Support Code Maze on Patreon to get rid of ads and get the best discounts on our products!
Become a patron at Patreon!

Benefits of Encoding Independence in Consistent Byte Representation

By adopting an encoding-independent approach, we unlock several advantages. Most notably, the method accommodates invalid characters without complicating the encoding/decoding process. This is particularly beneficial in scenarios where strings might contain characters outside the standard ASCII range.

The simplicity of the approach ensures that we can focus on the task at hand without unnecessary encumbrances. Additionally, it doesn’t matter if the string contains invalid characters. This is because we can still get the data and reconstruct the original string anyway.

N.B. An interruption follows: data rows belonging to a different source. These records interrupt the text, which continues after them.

/-- The package after power-on: start-up has not begun (R28, R51), no hart, nothing in memory (log 2 says how a
program comes to run). -/
def State.reset : State :=
  { cur := .reset ⟨0, 0, 0, 0⟩, others := [], replies := [], cores := [], clusters := [], dies := Vector.replicate 4 .reset, store := .reset,
    engines := .reset, port := .reset, retained := ⟨false, none, [], 0, 0⟩, pkgid := 0, links := [], warm := false, cycle := 0,
    nextUid := 1, rounds := [], agenda := [], turn := 0, free := 0 }

end Sys2Proof.Machine
end

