/-- Read `n` bytes at an offset of the graph: of a field of the engine the engine's own copy, for a store to it in memory leaves
the engine's decisions unaffected (R74, R75). -/
def State.gread (s : State) (a : Attached) (off n : Nat) : Nat :=
  if engineField off then s.engines.own.readN (a.base + off) n else s.gmem a off n

/-- Write the engine's own copy. -/
def State.keepOwn (s : State) (a : Attached) (off n v : Nat) : State :=
  s.onEngines fun e => { e with own := e.own.writeN (a.base + off) n v }

/-- Write `n` bytes at an offset of the graph, in the engine's own copy and in memory; a write that memory refuses is dropped there
(log 20). A store of anyone else to a field of the engine leaves free values in memory (R74), until the engine writes the field again
(DESIGN CHOICE, log 41). -/
def State.gwrite (s : State) (a : Attached) (off n v : Nat) : State :=
  let s := s.keepOwn a off n v
  match s.check (a.spot off) n true with
  | none => match spaceOf (a.base + off) with
    | .host => s.performWrite a.cx (a.spot off) n v .plain
    | _ => s.performOwn a.cx (a.spot off) n v .plain
  | some _ => s

/-- The engine's read of `n` bytes of the graph in memory counts as record traffic, unless it is refused (R65). -/
def State.gaudit (s : State) (a : Attached) (off n : Nat) : State :=
  if (s.check (a.spot off) n false).isNone then s.audit 4 false (a.base + off) n else s

/-- Must the engine's accesses of a graph wait: for the lock of R361, or for a link between its die and a frame of the graph (R32,
R36)? -/
def State.graphLocked (s : State) (a : Attached) : Bool :=
  let n := 256 + 128 * a.ncount
  s.lockedFor a.home a.base n
    || (List.range ((a.base + n - 1) / 65536 + 1 - a.base / 65536)).any fun i => s.linkHeld a.home ((a.base / 65536 + i) * 65536)

/-- The offset of a field of node `i` (R73). -/
def nodeOff (i off : Nat) : Nat := 256 + 128 * i + off

/-- The attached graph of a header. -/
def State.attachedAt (s : State) (g : BitVec 56) : Option Attached := s.engines.attached.find? fun a => a.header = g

/-- The current generation (R74). -/
def State.gen (s : State) (a : Attached) : Nat := s.gread a 8 2

/-- The state of a node in the current generation (R87, R88). -/
def State.nodeState (s : State) (a : Attached) (i : Nat) : Nat :=
  if s.gread a (nodeOff i 4) 2 ≠ s.gen a then 0 else s.gread a (nodeOff i 2) 1

/-- Set a node's STATE. -/
def State.setNode (s : State) (a : Attached) (i st : Nat) : State := s.gwrite a (nodeOff i 2) 1 st

/-- Set a node's LGEN to the current generation. -/
def State.setLgen (s : State) (a : Attached) (i : Nat) : State := s.gwrite a (nodeOff i 4) 2 (s.gen a)

/-- Add 1 to a 4-byte header counter. -/
def State.bump (s : State) (a : Attached) (off : Nat) : State := s.gwrite a off 4 (s.gread a off 4 + 1)

/-- Change the record of an attached graph. -/
def State.onAttached (s : State) (g : BitVec 56) (f : Attached → Attached) : State :=
  s.onEngines fun e => { e with attached := e.attached.map fun a => if a.header = g then f a else a }
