-- ==== Sys2Proof/Machine/Numbers.lean ====
section
/-! DEFINITION. Number formats and arithmetic (R240-R257): the values of encodings, the one rounding of R246, the
operations on exact values, conversions. Numbers are exact dyadics, so nothing is lost before the rounding. -/

namespace Sys2Proof.Machine

/-! ### Flags (R248, R249) -/

/-- A set of exception flags, as in FLAGS: NX, UF, OF, DZ, NV from bit 0. -/
abbrev FlagSet := BitVec 5

def flagNX : FlagSet := 1
def flagUF : FlagSet := 2
def flagOF : FlagSet := 4
def flagDZ : FlagSet := 8
def flagNV : FlagSet := 16

/-! ### Formats (R242-R244) -/

/-- The code of a format (R240). -/
def fmtCode : Fmt → Nat
  | .i8 => 0 | .i16 => 1 | .i32 => 2 | .i64 => 3 | .i4 => 4 | .e2m1 => 5 | .e4m3 => 6 | .e5m2 => 7 | .f16 => 8 | .bf16 => 9
  | .f32 => 10 | .f64 => 11 | .e8m0 => 12

/-- Exponent bits. -/
def expBits : Fmt → Nat
  | .e2m1 => 2 | .e4m3 => 4 | .e5m2 => 5 | .f16 => 5 | .bf16 => 8 | .f32 => 8 | .f64 => 11 | _ => 8

/-- Mantissa bits. -/
def manBits : Fmt → Nat
  | .e2m1 => 1 | .e4m3 => 3 | .e5m2 => 2 | .f16 => 10 | .bf16 => 7 | .f32 => 23 | .f64 => 52 | _ => 0

/-- The exponent bias. -/
def bias (f : Fmt) : Nat := match f with | .e2m1 => 1 | _ => 2 ^ (expBits f - 1) - 1

/-- Has the format infinities (R242)? -/
def hasInf : Fmt → Bool
  | .e5m2 | .f16 | .bf16 | .f32 | .f64 => true | _ => false

/-- The encoding of +infinity. -/
def infEnc (f : Fmt) : Nat := (2 ^ expBits f - 1) * 2 ^ manBits f

/-- The encoding of the largest finite value (R242). -/
def maxEnc (f : Fmt) : Nat := match f with | .e4m3 => 0x7E | .e2m1 => 7 | _ => infEnc f - 1

/-- The canonical NaN (R252); E2M1 has none and delivers +0. -/
def nanEnc (f : Fmt) : Nat :=
  match f with | .e2m1 => 0 | .e4m3 => 0x7F | .e8m0 => 0xFF | _ => infEnc f + 2 ^ (manBits f - 1)

/-- The sign bit of a format. -/
def signBit (f : Fmt) : Nat := 2 ^ (f.width - 1)

/-- What an encoding stands for: a NaN, an infinity, or the number `(-1)^neg × m × 2^e`. -/
inductive Val where
  | nan (signalling : Bool)
  | inf (neg : Bool)
  | fin (neg : Bool) (m : Nat) (e : Int)
  deriving DecidableEq, Repr

/-- `val(b, f)` for a floating-point format or E8M0 (R243, R244). -/
def valOf (f : Fmt) (b : Nat) : Val :=
  match f with
  | .e8m0 => if b % 256 = 255 then .nan false else .fin false 1 ((b % 256 : Nat) - 127)
  | _ =>
    let neg := b.testBit (f.width - 1)
    let x := b / 2 ^ manBits f % 2 ^ expBits f
    let m := b % 2 ^ manBits f
    if x = 0 then .fin neg m (1 - bias f - manBits f)
    else if x = 2 ^ expBits f - 1 ∧ hasInf f then
      (if m = 0 then .inf neg else .nan (!m.testBit (manBits f - 1)))
    else if f = .e4m3 ∧ x = 15 ∧ m = 7 then .nan false
    else .fin neg (m + 2 ^ manBits f) (x - bias f - manBits f)

/-- The value of an integer encoding (R241). -/
def intVal (f : Fmt) (unsigned : Bool) (b : Nat) : Int :=
  if unsigned then ((b % 2 ^ f.width : Nat) : Int) else sextOf b f.width

/-! ### Rounding (R245, R246) -/

/-- `x ÷ 2^s` rounded to an integer, for `x = m` plus a fraction below 1 that is not 0 when `sticky`; and whether that
changed the value. Modes: 0 RNE, 1 RTZ, 2 RDN, 3 RUP. -/
def roundShift (rm : Nat) (neg : Bool) (m : Nat) (sticky : Bool) (s : Int) : Nat × Bool :=
  if s ≤ 0 then (m * 2 ^ s.natAbs, sticky)
  else
    let n := m / 2 ^ s.natAbs
    let r := m % 2 ^ s.natAbs
    let half := 2 ^ (s.natAbs - 1)
    let inexact := r ≠ 0 || sticky
    let up := match rm with
      | 0 => r > half || (r = half && (sticky || n % 2 = 1))
      | 1 => false
      | 2 => neg && inexact
      | _ => !neg && inexact
    (if up then n + 1 else n, inexact)

/-- An overflow's result (R246): infinity, or the largest finite value. -/
def ovfEnc (f : Fmt) (rm : Nat) (neg : Bool) : Nat :=
  if !hasInf f then maxEnc f
  else match rm with
    | 0 => infEnc f
    | 1 => maxEnc f
    | 2 => if neg then infEnc f else maxEnc f
    | _ => if neg then maxEnc f else infEnc f

/-- `round` of R246 for a number that is not 0, `(-1)^neg × (m + fraction) × 2^e`: the encoding and the flags. -/
def roundTo (f : Fmt) (rm : Nat) (neg : Bool) (m : Nat) (e : Int) (sticky : Bool) : Nat × FlagSet :=
  let eu : Int := (Nat.log2 m : Int) + e
  let ex := max eu (1 - (bias f : Int))
  let (n, nx) := roundShift rm neg m sticky (ex - manBits f - e)
  let (n', _) := roundShift rm neg m sticky (eu - manBits f - e)
  let tiny := (Nat.log2 n' : Int) + (eu - manBits f) < 1 - (bias f : Int)
  let enc := (ex + bias f - 1).toNat * 2 ^ manBits f + n
  let sign := if neg then signBit f else 0
  if enc > maxEnc f then (sign + ovfEnc f rm neg, flagOF ||| flagNX)
  else (sign + enc, (if nx then flagNX else 0) ||| (if nx && tiny then flagUF else 0))

/-- A result before it is rounded: invalid, a NaN without a flag, a division by zero's infinity, an infinity, a zero,
a number. -/
inductive Exact where
  | invalid
  | quiet
  | pole (neg : Bool)
  | inf (neg : Bool)
  | zero (neg : Bool)
  | num (neg : Bool) (m : Nat) (e : Int) (sticky : Bool)
  deriving DecidableEq, Repr

/-- Deliver a result in a format (R246-R248, R252). An infinity in a format without one is R254's: the largest finite
value, with NV; so is a NaN in E2M1. -/
def deliver (f : Fmt) (rm : Nat) : Exact → Nat × FlagSet
  | .invalid => (nanEnc f, flagNV)
  | .quiet => (nanEnc f, if f = .e2m1 then flagNV else 0)
  | .pole neg => ((if neg then signBit f else 0) + (if hasInf f then infEnc f else maxEnc f), flagDZ)
  | .inf neg => ((if neg then signBit f else 0) + (if hasInf f then infEnc f else maxEnc f), if hasInf f then 0 else flagNV)
  | .zero neg => (if neg then signBit f else 0, 0)
  | .num neg m e sticky => if m = 0 then (if neg then signBit f else 0, 0) else roundTo f rm neg m e sticky

/-- A signed number `z × 2^e`. -/
def Exact.ofInt (z : Int) (e : Int) (zeroNeg : Bool) : Exact :=
  if z = 0 then .zero zeroNeg else .num (z < 0) z.natAbs e false

/-! ### Operations on values (R247, R248, R253) -/

/-- The NaN rule of R253 for operands: a signalling one raises NV. -/
def nanOf (xs : List Val) : Option Exact :=
  if xs.any (· = .nan true) then some .invalid
  else if xs.any (· = .nan false) then some .quiet
  else none

/-- The negation. -/
def Val.neg : Val → Val
  | .nan q => .nan q | .inf n => .inf !n | .fin n m e => .fin (!n) m e

/-- `(-1)^neg × m × 2^e` in units of `2^u`, for `u ≤ e`. -/
def unitsOf (neg : Bool) (m : Nat) (e u : Int) : Int := (if neg then -1 else 1) * ((m * 2 ^ (e - u).toNat : Nat) : Int)

/-- A sum of numbers (R247): an exact zero has the sign of both zeros, else it is +0, or -0 in RDN. -/
def sumFin (rm : Nat) (n1 : Bool) (m1 : Nat) (e1 : Int) (n2 : Bool) (m2 : Nat) (e2 : Int) : Exact :=
  let u := min e1 e2
  let zn := if m1 = 0 ∧ m2 = 0 ∧ n1 = n2 then n1 else rm = 2
  Exact.ofInt (unitsOf n1 m1 e1 u + unitsOf n2 m2 e2 u) u zn

/-- x + y. -/
def addV (rm : Nat) (x y : Val) : Exact :=
  match nanOf [x, y] with
  | some r => r
  | none => match x, y with
    | .inf a, .inf b => if a = b then .inf a else .invalid
    | .inf a, _ => .inf a
    | _, .inf b => .inf b
    | .fin n1 m1 e1, .fin n2 m2 e2 => sumFin rm n1 m1 e1 n2 m2 e2
    | _, _ => .quiet

/-- x × y, exact. -/
def mulV (x y : Val) : Exact :=
  match nanOf [x, y] with
  | some r => r
  | none => match x, y with
    | .inf a, .inf b => .inf (a != b)
    | .inf a, .fin n m _ => if m = 0 then .invalid else .inf (a != n)
    | .fin n m _, .inf b => if m = 0 then .invalid else .inf (n != b)
    | .fin n1 m1 e1, .fin n2 m2 e2 => if m1 * m2 = 0 then .zero (n1 != n2) else .num (n1 != n2) (m1 * m2) (e1 + e2) false
    | _, _ => .quiet

/-- x × y + z with one rounding (R324, R248): 0 × ∞ is invalid whatever z is. -/
def fmaV (rm : Nat) (x y z : Val) : Exact :=
  let p := mulV x y
  if nanOf [x, y, z] = some .invalid ∨ (nanOf [x, y] = none ∧ p = .invalid) then .invalid
  else match nanOf [x, y, z] with
    | some r => r
    | none => match p, z with
      | .inf a, .inf b => if a = b then .inf a else .invalid
      | .inf a, _ => .inf a
      | _, .inf b => .inf b
      | .zero n1, .fin n2 m2 e2 => sumFin rm n1 0 e2 n2 m2 e2
      | .num n1 m1 e1 _, .fin n2 m2 e2 => sumFin rm n1 m1 e1 n2 m2 e2
      | _, _ => .quiet

/-- x ÷ y to `prec` bits and a sticky fraction. -/
def divV (prec : Nat) (x y : Val) : Exact :=
  match nanOf [x, y] with
  | some r => r
  | none => match x, y with
    | .inf _, .inf _ => .invalid
    | .inf a, .fin n _ _ => .inf (a != n)
    | .fin n _ _, .inf b => .zero (n != b)
    | .fin n1 m1 e1, .fin n2 m2 e2 =>
      if m2 = 0 then (if m1 = 0 then .invalid else .pole (n1 != n2))
      else if m1 = 0 then .zero (n1 != n2)
      else
        let k := prec + Nat.log2 m2
        .num (n1 != n2) (m1 * 2 ^ k / m2) (e1 - e2 - k) (m1 * 2 ^ k % m2 ≠ 0)
    | _, _ => .quiet

/-- The integer square root, by bits from `2^(k-1)` down. -/
def isqrtFrom (n : Nat) : Nat → Nat → Nat
  | 0, r => r
  | k + 1, r => isqrtFrom n k (if (r + 2 ^ k) * (r + 2 ^ k) ≤ n then r + 2 ^ k else r)

/-- The greatest `r` with `r² ≤ n`. -/
def isqrt (n : Nat) : Nat := isqrtFrom n (Nat.log2 n / 2 + 1) 0

/-- √(m × 2^e) to at least `prec` bits and a sticky fraction, for `m ≠ 0`. -/
def sqrtFin (prec : Nat) (m : Nat) (e : Int) : Exact :=
  let k := 2 * prec + (if (e - 2 * prec) % 2 = 0 then 0 else 1)
  let z := m * 2 ^ k
  let r := isqrt z
  .num false r ((e - k) / 2) (r * r ≠ z)

/-- √x (R321). -/
def sqrtV (prec : Nat) (x : Val) : Exact :=
  match nanOf [x] with
  | some r => r
  | none => match x with
    | .inf false => .inf false
    | .inf true => .invalid
    | .fin n m e => if m = 0 then .zero n else if n then .invalid else sqrtFin prec m e
    | .nan _ => .quiet

/-- Compare two numbers or infinities: negative, 0 or positive as x < y, x = y, x > y. -/
def cmpV (x y : Val) : Int :=
  match x, y with
  | .inf a, .inf b => if a = b then 0 else if a then -1 else 1
  | .inf a, _ => if a then -1 else 1
  | _, .inf b => if b then 1 else -1
  | .fin n1 m1 e1, .fin n2 m2 e2 => let u := min e1 e2; unitsOf n1 m1 e1 u - unitsOf n2 m2 e2 u
  | _, _ => 0

/-- Is the value a NaN? -/
def Val.isNan : Val → Bool
  | .nan _ => true | _ => false

/-- Is the value negative, -0 included? -/
def Val.isNeg : Val → Bool
  | .inf n => n | .fin n _ _ => n | .nan _ => false

/-- Minimum and maximum (R253): the encoding chosen; -0 orders below +0. -/
def minMaxEnc (f : Fmt) (wantMax : Bool) (a b : Nat) : Nat × FlagSet :=
  let x := valOf f a
  let y := valOf f b
  let fl : FlagSet := if x = .nan true ∨ y = .nan true then flagNV else 0
  if x.isNan && y.isNan then (nanEnc f, fl)
  else if x.isNan then (b % 2 ^ f.width, fl)
  else if y.isNan then (a % 2 ^ f.width, fl)
  else
    let c := cmpV x y
    let xLess := c < 0 || (c = 0 && x.isNeg && !y.isNeg)
    ((if xLess != wantMax then a else b) % 2 ^ f.width, fl)

/-- The comparison of R322: 0 EQ, 1 LT, 2 LE, 3 UN. -/
def compareV (c : Nat) (x y : Val) : Bool × FlagSet :=
  let nan := x.isNan || y.isNan
  let snan := x = .nan true || y = .nan true
  match c with
  | 0 => (!nan && cmpV x y = 0, if snan then flagNV else 0)
  | 1 => (!nan && cmpV x y < 0, if nan then flagNV else 0)
  | 2 => (!nan && cmpV x y ≤ 0, if nan then flagNV else 0)
  | _ => (nan, if snan then flagNV else 0)

/-- The class of an encoding, as a bit number (R323). -/
def classOf (f : Fmt) (b : Nat) : Nat :=
  match valOf f b with
  | .nan q => if q then 8 else 9
  | .inf n => if n then 0 else 7
  | .fin n m _ =>
    if m = 0 then (if n then 3 else 4)
    else if b / 2 ^ manBits f % 2 ^ expBits f = 0 then (if n then 2 else 5)
    else (if n then 1 else 6)

/-! ### Conversions (R254) -/

/-- Bits enough for a quotient or root of any format before its rounding. -/
def precOf (f : Fmt) : Nat := manBits f + 4

/-- A value as a result before rounding. -/
def Val.exact : Val → Exact
  | .nan true => .invalid | .nan false => .quiet | .inf n => .inf n
  | .fin n m e => if m = 0 then .zero n else .num n m e false

/-- Float to float, and E8M0 to float (R254). -/
def toFloat (f : Fmt) (rm : Nat) (x : Val) : Nat × FlagSet := deliver f rm x.exact

/-- Float to integer (R254). -/
def toInt (f : Fmt) (rm : Nat) (unsigned : Bool) (x : Val) : Nat × FlagSet :=
  let w := f.width
  let lo : Int := if unsigned then 0 else -(2 ^ (w - 1))
  let hi : Int := if unsigned then 2 ^ w - 1 else 2 ^ (w - 1) - 1
  match x with
  | .nan _ => (0, flagNV)
  | .inf n => (wrapTo (if n then lo else hi) w, flagNV)
  | .fin n m e =>
    let (z, nx) := roundShift rm n m false (-e)
    let z : Int := if n then -(z : Int) else z
    if z < lo then (wrapTo lo w, flagNV)
    else if hi < z then (wrapTo hi w, flagNV)
    else (wrapTo z w, if nx then flagNX else 0)

/-- Integer to float (R254): 0 gives +0. -/
def ofIntTo (f : Fmt) (rm : Nat) (z : Int) : Nat × FlagSet := deliver f rm (Exact.ofInt z 0 false)

/-- Anything to E8M0 (R254). -/
def toScale (x : Val) : Nat × FlagSet :=
  match x with
  | .fin false m e =>
    if m = 0 then (0xFF, flagNV)
    else
      let k : Int := (Nat.log2 m : Int) + e
      let c := max (-127) (min k 127)
      ((c + 127).toNat, if c = k ∧ m = 2 ^ Nat.log2 m then 0 else flagNX)
  | _ => (0xFF, flagNV)

/-- A conversion between any two formats (R254). -/
def convert (src dst : Fmt) (rm : Nat) (unsigned : Bool) (b : Nat) : Nat × FlagSet :=
  if src.isInt then
    let z := intVal src unsigned b
    if dst.isInt then (wrapTo z dst.width, 0)
    else if dst = .e8m0 then toScale (.fin (z < 0) z.natAbs 0)
    else ofIntTo dst rm z
  else
    let x := valOf src b
    if dst.isInt then toInt dst rm unsigned x
    else if dst = .e8m0 then toScale x
    else toFloat dst rm x

/-- x rounded to an integral value in its own format (R257 VFRINT). -/
def rintEnc (f : Fmt) (rm : Nat) (b : Nat) : Nat × FlagSet :=
  match valOf f b with
  | .fin n m e =>
    let (z, nx) := roundShift rm n m false (-e)
    if !nx then (b % 2 ^ f.width, 0)
    else if z = 0 then (if n then signBit f else 0, flagNX)
    else ((deliver f rm (.num n z 0 false)).1, flagNX)
  | x => deliver f rm x.exact

end Sys2Proof.Machine
end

Consistent Byte Representation of Strings With an Encoding-Free Solution

To address this challenge, we propose a straightforward approach that sidesteps encoding concerns, emphasizing the simplicity and efficiency of obtaining byte arrays without delving into the complexities of character encodings. Contrary to conventional wisdom, achieving a consistent byte representation doesn’t necessarily hinge on encoding specifications.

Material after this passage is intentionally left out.